» DIRECTIONS FOR THIS TASK:
Take the entries below and print only the lines from the one with "0, 0])] 0x00000013))" through the one with "over divisor. -/", exactly as they stand, both ends included.

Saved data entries
_____
/-- `BSWP` of B10. -/
theorem test_bswp_B10 : gives (step (start (args4 0 64 0 0) [(0, [4, 3, 2, 1, 0xD4, 0xC3, 0xB2, 0xA1])] 0x00000003))
    0 [(0, [1, 2, 3, 4, 0xA1, 0xB2, 0xC3, 0xD4])] = true := by decide
theorem test_bswp_misaligned_B11 : gives (step (start (args4 2 64 0 0) [] 0x00000003)) 0x207 [] = true := by decide
theorem test_zero_Z2 : gives (step (start (args4 0x40 32 0 0) [(0x40, [1, 2, 3, 4, 5])] 0x00000008))
    0 [(0x40, [0, 0, 0, 0, 5])] = true := by decide
/-- E14: one word beyond the end of memory. -/
theorem test_zero_outside_E14 : gives (step (start (args4 4092 64 0 0) [] 0x00000008)) 0x208 [] = true := by decide
/-- W3 of 96 bits: the word in the most-significant limb, which stands first. -/
theorem test_setw_W3 : gives (step (start { args4 0 96 0 0 with word := 0xAABBCCDD } [] 0x00020009))
    0 [(0, [0xDD, 0xCC, 0xBB, 0xAA, 0, 0, 0, 0, 0, 0, 0, 0])] = true := by decide
theorem test_setw_offset_W4 : gives (step (start { args4 0 128 0 0 with word := 0xAABBCCDD } [] 0x00040009))
    0x206 [] = true := by decide
/-- Y1 with an asymmetric source: the source's limbs at the least-significant end (20_memory.md R63, R64). -/
theorem test_copy_Y1 : gives (step (start (args4 0 96 0x20 64) [(0x20, [0xA1, 0xA2, 0xA3, 0xA4, 0xB1, 0xB2, 0xB3, 0xB4])]
      0x0000000A))
    0 [(0, [0, 0, 0, 0, 0xA1, 0xA2, 0xA3, 0xA4, 0xB1, 0xB2, 0xB3, 0xB4]),
       (0x20, [0xA1, 0xA2, 0xA3, 0xA4, 0xB1, 0xB2, 0xB3, 0xB4])] = true := by decide
theorem test_copy_overlap_Y5 : gives (step (start (args4 0 128 8 64) [] 0x0000000A)) 0x209 [] = true := by decide
/-- A11: a carry out of the middle limb. -/
theorem test_add_A11 : gives (step (start (args4 0 96 0x20 64)
      [(0, [0, 0, 0, 0, 0xFF, 0xFF, 0xFF, 0xFF, 0, 0, 0, 0]), (0x20, [1, 0, 0, 0, 0, 0, 0, 0])] 0x00000010))
    0 [(0, [1, 0, 0, 0, 0, 0, 0, 0, 0, 0, 0, 0]), (0x20, [1, 0, 0, 0, 0, 0, 0, 0])] = true := by decide
/-- A12: doubling in place, with a carry out of the top. -/
theorem test_add_A12 : gives (step (start (args4 0 64 0 64) [(0, [0, 0, 0, 0x80, 1, 0, 0, 0])] 0x00000010))
    0x100 [(0, [0, 0, 0, 0, 2, 0, 0, 0])] = true := by decide
/-- S7: the difference of the smaller less the greater wraps. -/
theorem test_sub_S7 : gives (step (start (args4 0 64 0x20 64)
      [(0, [0xA9, 0xCB, 0xED, 0x0F, 0x21, 0x43, 0x65, 0x87]), (0x20, [0x78, 0x56, 0x34, 0x12, 0xF0, 0xDE, 0xBC, 0x9A])]
      0x00000011))
    0x100 [(0, [0x30, 0x75, 0xB9, 0xFD, 0x31, 0x64, 0xA8, 0xEC]),
           (0x20, [0x78, 0x56, 0x34, 0x12, 0xF0, 0xDE, 0xBC, 0x9A])] = true := by decide +kernel
theorem test_sub_signed_S12 : gives (step (start (args4 0 64 0x20 64) [] 0x00000111)) 0x202 [] = true := by decide
/-- M4: a product that does not fit, without a flag. -/
theorem test_mul_M4 : gives (step (start (args4 0 64 0x20 32)
      [(0, [0xFF, 0xFF, 0xFF, 0xFF, 0xFF, 0xFF, 0xFF, 0xFF]), (0x20, [0xFF, 0xFF, 0xFF, 0xFF])] 0x00000012))
    0 [(0, [0xFF, 0xFF, 0xFF, 0xFF, 1, 0, 0, 0]), (0x20, [0xFF, 0xFF, 0xFF, 0xFF])] = true := by decide +kernel
/-- M-LIT2: the high half carries up one limb. -/
theorem test_mul_M_LIT2 : gives (step (start (args4 0 64 0x20 32)
      [(0, [0, 0, 0, 0, 2, 0, 0, 0]), (0x20, [0, 0, 0, 0x80])] 0x00000012))
    0 [(0, [1, 0, 0, 0, 0, 0, 0, 0]), (0x20, [0, 0, 0, 0x80])] = true := by decide +kernel
/-- V14 by `DIV`. -/
theorem test_div_V14 : gives (step (start { args4 0 32 0x20 32 with qaddr := 0x40 }
      [(0, [0xFF, 0xFF, 0xFF, 0xFF]), (0x20, [0, 0, 1, 0])] 0x00000013))
    0 [(0, [0xFF, 0xFF, 0xFF, 0xFF]), (0x20, [0, 0, 1, 0]), (0x40, [0xFF, 0xFF, 0, 0])] = true := by decide +kernel
/-- V12: a divisor of zero, whatever the dividend. -/
theorem test_div_by_zero_V12 : gives (step (start { args4 0 64 0x20 32 with qaddr := 0x40 }
      [(0, [0, 0, 0, 0, 0, 0, 0, 0]), (0x20, [0, 0, 0, 0])] 0x00000013))
    0x20A [(0, [0, 0, 0, 0, 0, 0, 0, 0]), (0x20, [0, 0, 0, 0])] = true := by decide +kernel
/-- V13: quotient of the dividend's width, remainder of the divisor's. -/
theorem test_divr_V13 : gives (step (start { args4 0 96 0x20 32 with qaddr := 0x40, raddr := 0x60 }
      [(0, [1, 0, 0, 0, 0, 0, 0, 0, 0, 0, 0, 0]), (0x20, [3, 0, 0, 0])] 0x00000014))
    0 [(0, [1, 0, 0, 0, 0, 0, 0, 0, 0, 0, 0, 0]), (0x20, [3, 0, 0, 0]),
       (0x40, [0, 0, 0, 0, 0x55, 0x55, 0x55, 0x55, 0x55, 0x55, 0x55, 0x55]), (0x60, [1, 0, 0, 0])] = true := by decide +kernel
/-- V22: quotient over dividend and remainder over divisor. -/
theorem test_divr_V22 : gives (step (start { args4 0 64 8 64 with raddr := 8 }
      [(0, [0, 0, 0, 0, 100, 0, 0, 0]), (8, [0, 0, 0, 0, 7, 0, 0, 0])] 0x00000014))
    0 [(0, [0, 0, 0, 0, 14, 0, 0, 0]), (8, [0, 0, 0, 0, 2, 0, 0, 0])] = true := by decide +kernel

/-! ### The host port (95_test_vectors.md section 2.10) -/

/-- The state after reset with one host event outstanding. -/
def facing (e : HostEvent) : State := { State.reset with pending := [e] }

/-- The step answers a next state whose port gives this answer. -/
def answers (o : Host.Outcome State Fault Refusal) (r : Response) : Bool :=
  match o with
  | .next t => decide (t.response = r)
  | .fault _ => false
  | .refused _ => false

theorem test_read_registers_H2_H4 : answers (step (facing (.read 0x008 4))) (.data 0x200) = true ∧
    answers (step (facing (.read 0x00C 4))) (.data 0x1000) = true ∧
    answers (step (facing (.read 0x030 4))) (.data 0) = true := by decide
/-- H6: the window is little-endian at every width. -/
theorem test_window_H6 :
    answers (step { facing (.read 0x1000 1) with mem := memOf [(0, [0x44, 0x33, 0x22, 0x11])] }) (.data 0x44) = true ∧
    answers (step { facing (.read 0x1002 2) with mem := memOf [(0, [0x44, 0x33, 0x22, 0x11])] }) (.data 0x1122) = true ∧
    gives (step (facing (.write 0x1000 4 0x11223344))) 0 [(0, [0x44, 0x33, 0x22, 0x11])] = true := by decide
theorem test_bus_errors_H8 : answers (step (facing (.write 0x010 1 0))) .busError = true ∧
    answers (step (facing (.read 0x1002 4))) .busError = true ∧
    answers (step (facing (.read 0x2000 1))) .busError = true := by decide
/-- The `STATUS` values at the end of section 2.9. -/
theorem test_status_write : answers (step { facing (.read 0x004 4) with
      status := { err := 0, wrap := true, sticky := true } }) (.data 0x300) = true ∧
    gives (step { facing (.write 0x004 4 0x200) with status := { err := 0, wrap := true, sticky := true } }) 0x100 [] = true ∧
    gives (step { facing (.write 0x004 4 0xFFFFFDFF) with status := { err := 0, wrap := true, sticky := true } })
      0x300 [] = true := by decide
/-- The adder, subtractor and multiplier cells (section 2.2). -/
theorem test_cells : ladd 0x12345678 0x9ABCDEF0 true = (0xACF13569, false) ∧
    lsub 0x12345678 0x9ABCDEF0 false = (0x77777788, true) ∧
    lmul 0x12345678 0x9ABCDEF0 0x0FEDCBA9 = (0x341AEC29, 0x0B00EA4E) := by decide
_____
» TASK RESPONSE:
      [(0, [0, 0, 0, 0, 0, 0, 0, 0]), (0x20, [0, 0, 0, 0])] 0x00000013))
    0x20A [(0, [0, 0, 0, 0, 0, 0, 0, 0]), (0x20, [0, 0, 0, 0])] = true := by decide +kernel
/-- V13: quotient of the dividend's width, remainder of the divisor's. -/
theorem test_divr_V13 : gives (step (start { args4 0 96 0x20 32 with qaddr := 0x40, raddr := 0x60 }
      [(0, [1, 0, 0, 0, 0, 0, 0, 0, 0, 0, 0, 0]), (0x20, [3, 0, 0, 0])] 0x00000014))
    0 [(0, [1, 0, 0, 0, 0, 0, 0, 0, 0, 0, 0, 0]), (0x20, [3, 0, 0, 0]),
       (0x40, [0, 0, 0, 0, 0x55, 0x55, 0x55, 0x55, 0x55, 0x55, 0x55, 0x55]), (0x60, [1, 0, 0, 0])] = true := by decide +kernel
/-- V22: quotient over dividend and remainder over divisor. -/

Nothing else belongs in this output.